See section Windows Event Forwarding Managed Deployment in Large Endpoint Deployment Strategies for more information.

Advantages

  • POS devices can be brought up and down and will start sending events to WEF Collector once they receive GPO Update. No need to manage stores POS devices once GPO is configured.

  • Managing minimal WinCollect Agents.

  • Events can be filtered in the WEF Subscription, reducing a lot of the Event Log noise before the data is sent to JSA.

  • High EPS servers are handled by WinCollect Agent, reducing the load on the WEF Collector.

  • Configuration and code updates can be deployed from JSA Console.

Disadvantages

  • GPO must be configured and maintained by IT Group. (For endpoints, this should be minimal).

    - Addition / Subtraction of Event IDs is handled by the subscription.

Option 3 - Stand-alone deployment

Proposed solution

See section Stand-alone deployment in Large Endpoint Deployment Strategies for more information.

Advantages

  • Installation of Agents can be controlled by Big Fix or Microsoft SCCM tool.

  • EPS rates should be of no concern with local collection on each endpoint.

  • Upgrade issues can be resolved by reinstalling the Agent.

Disadvantages

  • Must rely on Big Fix / SCCM groups to manage installations.

  • Changes to WinCollect configurations are typically slow.

  • Gathering logs from endpoints to troubleshoot issues might take time.

  • Updating WinCollect agents to new versions requires new testing and updates to master image.
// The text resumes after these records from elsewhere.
-- ==== Sys2Proof/Machine/Agents.lean ====
section
/-! DEFINITION. The steps of the three agents (00_scope.md R11): the host's turn, the sink's take (42_framer.md R160) and reset (70_reset_and_hazards.md R230 to R233). -/

namespace Sys2Proof.Machine

/-- The next turn and the turns after it. Where no turn is listed the host has it (log entry 2). -/
def nextTurn : List Turn → Turn × List Turn
  | [] => (.host, [])
  | t :: ts => (t, ts)

/-- R231 to R233: every element of the block at its reset value, a held write abandoned, the bytes in `OUTQ` discarded; `TX` stays
(10_state.md R41), and so does what the host has still to do. -/
def resetStep (s : State) : State := { s with blk := Block.reset, port := .free }

/-- 20_memory.md R60: after a sink take a held write's next try is due. -/
def Port.wake : Port → Port
  | .free => .free
  | .held w => .retry w
  | .retry w => .retry w

/-- R160: the sink takes the byte at the head of `OUTQ`. With an empty queue it has no step (log entry 4). -/
def sinkTake (s : State) : State :=
  match s.blk.outq with
  | [] => s
  | b :: q => { s with blk := { s.blk with outq := q }, tx := s.tx ++ [b], port := s.port.wake }

/-- The host's turn: its next access, if it has one and no write of its own is pending (20_memory.md R60, R62; log entry 4). -/
def hostTurn (s : State) : Out :=
  match s.port with
  | .held _ => .next s
  | .retry _ => .next s
  | .free =>
    match s.hostq with
    | [] => .next s
    | a :: q => hostAccess a { s with hostq := q }

/-- One step (60_exceptions.md R209): reset wins over a pending write; a try that is due comes before the sink's turn, which stays, and is what
the host's turn does (log entry 5); else the sink or the host has its turn. -/
def nextStep (s : State) : Out :=
  match nextTurn s.turns with
  | (.reset, ts) => .next { resetStep s with turns := ts }
  | (.sink, ts) =>
    match s.port with
    | .retry w => tryCommand w s
    | .held _ => .next (sinkTake { s with turns := ts })
    | .free => .next (sinkTake { s with turns := ts })
  | (.host, ts) =>
    match s.port with
    | .retry w => tryCommand w { s with turns := ts }
    | .held _ => hostTurn { s with turns := ts }
    | .free => hostTurn { s with turns := ts }

/-- The CMD write that puts the command word `w` on the port. -/
def cmdWrite (c : Config) (w : Word) : Access := .write .w32 (c.baseAddr + cmdOffset) w

end Sys2Proof.Machine
end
  • No control of Agents in JSA.

Option 4 - Remote-poll deployment

Maximum of 500 Remote Polls per Agent = 30 Agents collecting from 500 endpoints each to collect 15,000 Endpoints.

To avoid reaching the maximum, start with 500 remote polls per Agent, depending on the strength and reliability of the network. If the Agent has quick response times from each of the remote polled servers, you can remote poll more endpoints per Server. Even in a remote poll deployment, run local collection on the high value servers.

  • JSA Managed

  • 30 Agents remote polling 15,000 endpoints

  • 50 Agents local collection

Proposed solution

See section Remote-poll deployment in Large Endpoint Deployment Strategies for more information.

Advantages

  • Fewer agents to Manage.

  • Endpoints can be added/subtracted using JSA bulk Management.

Disadvantages

  • If Servers are turned off or are non-responsive, Agent continues to poll.

  • Must apply correct permissions and firewall rules to all endpoints so they are reachable from Agent server.